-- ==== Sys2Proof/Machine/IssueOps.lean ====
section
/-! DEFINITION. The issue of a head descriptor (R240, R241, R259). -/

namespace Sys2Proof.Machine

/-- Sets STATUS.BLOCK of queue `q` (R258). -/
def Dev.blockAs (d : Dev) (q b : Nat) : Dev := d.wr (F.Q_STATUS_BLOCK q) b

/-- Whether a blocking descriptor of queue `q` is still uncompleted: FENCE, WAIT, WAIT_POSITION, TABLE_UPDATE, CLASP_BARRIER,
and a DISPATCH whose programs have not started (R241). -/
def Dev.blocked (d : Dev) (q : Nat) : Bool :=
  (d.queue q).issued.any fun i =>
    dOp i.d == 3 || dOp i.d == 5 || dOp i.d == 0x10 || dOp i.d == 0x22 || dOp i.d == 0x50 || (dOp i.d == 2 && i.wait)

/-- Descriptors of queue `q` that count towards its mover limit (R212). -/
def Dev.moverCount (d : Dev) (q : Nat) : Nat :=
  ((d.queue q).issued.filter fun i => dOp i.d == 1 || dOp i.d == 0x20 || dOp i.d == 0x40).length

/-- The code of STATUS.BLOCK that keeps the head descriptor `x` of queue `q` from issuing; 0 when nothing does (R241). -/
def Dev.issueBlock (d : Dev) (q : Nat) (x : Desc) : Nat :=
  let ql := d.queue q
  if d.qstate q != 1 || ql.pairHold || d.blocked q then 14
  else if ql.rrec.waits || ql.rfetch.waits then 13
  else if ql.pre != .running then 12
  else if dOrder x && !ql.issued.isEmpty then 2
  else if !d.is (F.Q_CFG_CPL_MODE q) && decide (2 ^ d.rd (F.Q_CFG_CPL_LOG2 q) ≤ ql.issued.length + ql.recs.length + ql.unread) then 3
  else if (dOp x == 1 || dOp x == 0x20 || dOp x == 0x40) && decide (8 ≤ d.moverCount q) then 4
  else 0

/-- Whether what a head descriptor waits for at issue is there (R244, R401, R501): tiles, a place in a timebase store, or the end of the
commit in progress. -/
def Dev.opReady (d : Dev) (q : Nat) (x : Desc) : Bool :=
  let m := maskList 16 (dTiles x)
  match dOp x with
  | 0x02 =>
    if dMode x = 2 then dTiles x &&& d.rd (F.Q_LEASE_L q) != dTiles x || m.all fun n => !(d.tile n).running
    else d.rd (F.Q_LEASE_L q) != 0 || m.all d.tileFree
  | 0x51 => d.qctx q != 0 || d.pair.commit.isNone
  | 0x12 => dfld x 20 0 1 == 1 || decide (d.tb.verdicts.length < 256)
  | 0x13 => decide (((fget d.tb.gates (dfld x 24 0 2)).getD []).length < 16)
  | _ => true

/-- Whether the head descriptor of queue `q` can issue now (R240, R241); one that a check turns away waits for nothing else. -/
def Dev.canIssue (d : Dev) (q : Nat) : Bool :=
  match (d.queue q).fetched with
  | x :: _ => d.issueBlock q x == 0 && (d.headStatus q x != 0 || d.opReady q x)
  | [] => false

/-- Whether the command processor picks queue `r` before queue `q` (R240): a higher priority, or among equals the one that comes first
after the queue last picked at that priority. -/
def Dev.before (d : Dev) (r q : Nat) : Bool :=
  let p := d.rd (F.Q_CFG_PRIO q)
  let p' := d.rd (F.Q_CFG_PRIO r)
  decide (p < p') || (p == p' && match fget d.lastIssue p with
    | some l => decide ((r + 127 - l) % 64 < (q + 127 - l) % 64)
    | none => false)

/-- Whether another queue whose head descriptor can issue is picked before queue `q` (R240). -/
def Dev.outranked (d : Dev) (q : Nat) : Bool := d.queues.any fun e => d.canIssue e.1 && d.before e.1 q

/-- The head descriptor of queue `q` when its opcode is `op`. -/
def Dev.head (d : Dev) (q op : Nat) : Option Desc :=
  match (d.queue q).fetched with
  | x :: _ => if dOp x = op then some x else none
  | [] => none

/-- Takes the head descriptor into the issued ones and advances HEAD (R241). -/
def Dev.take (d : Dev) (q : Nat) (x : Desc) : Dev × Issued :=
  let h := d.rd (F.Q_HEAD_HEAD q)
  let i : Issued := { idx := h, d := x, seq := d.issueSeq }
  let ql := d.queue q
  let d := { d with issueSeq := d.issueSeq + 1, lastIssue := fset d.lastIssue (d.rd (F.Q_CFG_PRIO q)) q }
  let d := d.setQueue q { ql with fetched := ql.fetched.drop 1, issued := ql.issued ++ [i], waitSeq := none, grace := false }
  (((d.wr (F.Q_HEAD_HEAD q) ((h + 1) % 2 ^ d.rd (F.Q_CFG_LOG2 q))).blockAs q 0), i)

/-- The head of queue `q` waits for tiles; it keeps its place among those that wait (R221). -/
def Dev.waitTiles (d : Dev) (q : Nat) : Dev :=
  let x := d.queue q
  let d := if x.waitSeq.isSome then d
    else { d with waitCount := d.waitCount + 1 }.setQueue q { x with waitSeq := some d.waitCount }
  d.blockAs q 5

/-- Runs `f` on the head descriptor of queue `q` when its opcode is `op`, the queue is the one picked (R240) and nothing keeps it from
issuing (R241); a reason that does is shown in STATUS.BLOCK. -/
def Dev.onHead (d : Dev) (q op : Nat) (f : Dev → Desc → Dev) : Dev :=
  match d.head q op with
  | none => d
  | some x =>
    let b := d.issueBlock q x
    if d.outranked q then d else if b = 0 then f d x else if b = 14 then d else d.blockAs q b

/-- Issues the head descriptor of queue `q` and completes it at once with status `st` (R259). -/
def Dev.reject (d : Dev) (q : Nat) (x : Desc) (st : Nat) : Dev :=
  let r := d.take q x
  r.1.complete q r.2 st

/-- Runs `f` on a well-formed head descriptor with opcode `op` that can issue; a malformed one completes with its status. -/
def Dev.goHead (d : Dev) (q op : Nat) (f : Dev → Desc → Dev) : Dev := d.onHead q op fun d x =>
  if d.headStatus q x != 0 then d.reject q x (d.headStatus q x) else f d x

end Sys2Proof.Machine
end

---

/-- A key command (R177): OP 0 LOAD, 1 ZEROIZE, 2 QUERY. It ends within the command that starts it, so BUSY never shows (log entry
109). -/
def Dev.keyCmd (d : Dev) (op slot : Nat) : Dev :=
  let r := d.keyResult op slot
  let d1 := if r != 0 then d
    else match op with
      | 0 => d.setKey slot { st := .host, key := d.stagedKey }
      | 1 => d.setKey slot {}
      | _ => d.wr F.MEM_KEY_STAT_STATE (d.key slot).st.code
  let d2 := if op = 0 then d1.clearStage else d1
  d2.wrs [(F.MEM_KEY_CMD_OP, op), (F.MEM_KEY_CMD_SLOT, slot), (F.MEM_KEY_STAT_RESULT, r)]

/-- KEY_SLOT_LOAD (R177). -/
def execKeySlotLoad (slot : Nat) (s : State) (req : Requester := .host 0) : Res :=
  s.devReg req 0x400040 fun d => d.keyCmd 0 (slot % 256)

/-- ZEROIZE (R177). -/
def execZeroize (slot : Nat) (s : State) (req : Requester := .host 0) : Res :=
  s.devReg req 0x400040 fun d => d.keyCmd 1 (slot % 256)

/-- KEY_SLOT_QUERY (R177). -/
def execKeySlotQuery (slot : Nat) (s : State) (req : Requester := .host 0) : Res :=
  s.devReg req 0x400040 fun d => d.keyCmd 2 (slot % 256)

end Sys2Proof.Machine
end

▸ What you need to do:
The range runs from the line above containing "issuing (R241); a" to the line containing "its status. -/", inclusive. Restate those lines word for word and no others.

▸ Output:
issuing (R241); a reason that does is shown in STATUS.BLOCK. -/
def Dev.onHead (d : Dev) (q op : Nat) (f : Dev → Desc → Dev) : Dev :=
  match d.head q op with
  | none => d
  | some x =>
    let b := d.issueBlock q x
    if d.outranked q then d else if b = 0 then f d x else if b = 14 then d else d.blockAs q b

/-- Issues the head descriptor of queue `q` and completes it at once with status `st` (R259). -/
def Dev.reject (d : Dev) (q : Nat) (x : Desc) (st : Nat) : Dev :=
  let r := d.take q x
  r.1.complete q r.2 st

/-- Runs `f` on a well-formed head descriptor with opcode `op` that can issue; a malformed one completes with its status. -/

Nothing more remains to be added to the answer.